The coverage area of the stereo effect in the listening room of the receiving devices in the analogue of the present invention is significantly less than the area of the room. In addition, when moving over the area of the listening room of the listener, the definition points of the "imaginary points of sound emission" are shifted relative to the image on the screen / television / of these points of sound emission.

In the present invention, the coverage area of the stereo effect in the listening room of the receiving devices is not limited, because the stereo effect is created by moving the sound source when switching the speaker number in accordance with the transmitted code, rather than a static system of two speakers as in the analogue, the information of one channel at any time can be in one / or more / sound emitters.

Thus, in the present invention, at any point in the listening room, the points of emission of sound and the images of the same points on the screen are uniquely determined / exact coincidence of the points of sound and video regardless of the movements of the listener /.

7 - the combination of stereo with monophonic broadcasting.
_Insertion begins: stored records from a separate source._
/-! ### Keys (R61, R62) -/

/-- The effective priority of an entry: 255 after a continued miss, its PRIORITY for a deadline entry, else aged (R62,
R71). -/
def Entry.effective (e : Entry) : Nat :=
  if e.continued then 255 else if e.dl then e.prio else min 255 (e.prio + e.wait / 2600000)

/-- The dispatch key of an item of an entry: deadline, 255 minus effective priority, ready beat, entry ID, and the record
index that settles what is left (R58, R61). -/
def State.keyOf (s : State) (entry ready index : Nat) : List Nat :=
  match s.entry? entry with
  | some e => [if e.dl then e.deadline else 2 ^ 64, 255 - e.effective, ready, entry, index]
  | none => [2 ^ 64, 255, ready, entry, index]

/-- A key precedes another, field by field (R61). -/
def keyLess : List Nat → List Nat → Bool
  | a :: as, b :: bs => decide (a < b) || (a == b && keyLess as bs)
  | _, _ => false

/-- A key precedes another in the fields of R61 alone: an item pre-empts, or is yielded to, only then (R64, R264; DEDUCED, log 64). -/
def keyPrecedes (a b : List Nat) : Bool := keyLess (a.take 4) (b.take 4)

/-! ### Code object headers (R241, R242) -/

/-- What a header declares. -/
structure Header where
  lattab : W64
  ckptint : Nat
  deriving DecidableEq, Repr

/-- The header in 64 bytes, or none where R242 calls it malformed. -/
def parseHeader (pmaxCores : Nat) (bs : List Byte) : Option Header :=
  let lat := numAt bs 8 8
  let ckpt := numAt bs 0x10 4
  let len := numAt bs 0x14 4
  let bucket := numAt bs 6 1
  if numAt bs 0 4 = 0x4B594345 ∧ numAt bs 4 2 = 1 ∧ numAt bs 7 1 = 0 ∧ numAt bs 0x18 40 = 0
      ∧ (bucket = 0 ∨ (8 ≤ bucket ∧ bucket ≤ 13))
      ∧ fld lat 8 4 = 0 ∧ fld lat 36 4 = 0 ∧ fld lat 40 4 = 0 ∧ fld lat 56 4 = 0 ∧ fld lat 60 4 = 0
      ∧ 1 ≤ ckpt ∧ ckpt ≤ 1048447 ∧ len ≠ 0 ∧ len % 8 = 0 ∧ ckpt + 128 ≤ pmaxCores
  then some { lattab := BitVec.ofNat 64 lat, ckptint := ckpt } else none

/-- The header at CODE - 64, read with the permissions of a fetch: the header, none where it is malformed, or the read's
own fault (R241). -/
def readHeader (s : State) (ctx : Nat) (cache : CacheId) (code : W64) : State × Except (BitVec 8 × Nat) (Option Header) :=
  match reach s { ctx := ctx, path := pathCore, need := .fetch, cache := cache } [{ va := (code - 64).toNat, len := 64 }] with
  | (s, .error f) => (s, .error f)
  | (s, .ok pas) => (s.ordinaryRead pas.flatten, .ok (parseHeader s.gov.pmaxCores (pas.flatten.map s.readByte)))

/-! ### Records -/

/-- Record `i` of a launch (R58). -/
def LaunchGen.record (l : LaunchGen) (i num : Nat) : ContRec :=
  { num := num, code := l.body.code, frame := l.body.frame + BitVec.ofNat 64 (i * l.body.stride), joinblk := 0,
    penset := l.body.penset, pencnt := l.body.pencnt, entry := l.entry, ctx := l.ctx, launch := l.id, index := i,
    ready := l.ready }

/-- A record enters the dispatch queues (R60). -/
def State.enqueue (s : State) (r : ContRec) : State :=
  { s with ready := s.ready ++ [{ r with num := s.fresh }], fresh := s.fresh + 1 }

/-- The dispatch queues are full (R60). -/
def State.queuesFull (s : State) : Bool := decide (Config.dispatchCapacity ≤ s.ready.length)

/-- Pen indices named by a PENSET: its first PENCNT bytes (Table 4.1). -/
def pensOf (penset : BitVec 32) (pencnt : Nat) : List Nat := (List.range pencnt).map fun i => fld penset.toNat (8 * i) 8

/-! ### Saves (R181-R183, R264) -/

/-- A live-range table (Table 9.9). -/
structure LiveTable where
  smask : Nat
  vmask : Nat
  kmask : Nat
  qmask : Nat
  ranges : List (Nat × Nat)
  deriving DecidableEq, Repr

/-- The table in 256 bytes, or none where R182 turns the save into a forced one. -/
def parseTable (bs : List Byte) : Option LiveTable :=
  let n := numAt bs 0x0D 1
  let rs := (List.range n).map fun j => (numAt bs (0x20 + 16 * j) 8, numAt bs (0x28 + 16 * j) 4, numAt bs (0x2C + 16 * j) 4)
  if n ≤ 14 ∧ numAt bs 0x10 16 = 0
      ∧ rs.all (fun r => decide (r.1 % 64 = 0 ∧ 64 ≤ r.2.1 ∧ r.2.1 ≤ 2 ^ 20 ∧ r.2.1 % 64 = 0 ∧ r.2.2 = 0))
  then some { smask := numAt bs 0 8, vmask := numAt bs 8 4, kmask := numAt bs 0x0C 1, qmask := numAt bs 0x0E 2,
              ranges := rs.map fun r => (r.1, r.2.1) }
  else none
The combination of stereo and monophonic broadcasting in an analogue of the present invention is difficult to implement, leads to a deterioration in the sound quality of the signals perceived by the listener / for example, partial suppression of the subcarrier frequency, algebraic summation of the signals of the left and right stereo channels, etc. /.

In the present invention, the combination of stereo with monophonic broadcasting is carried out when the code cacal and three of the existing four signal channels are turned off. In this case, the volume of sound signals corresponds to the previously set amplitude for monophonic broadcasting (i.e., the volume of sound signals remains unchanged when switching from stereo to monaural broadcasting).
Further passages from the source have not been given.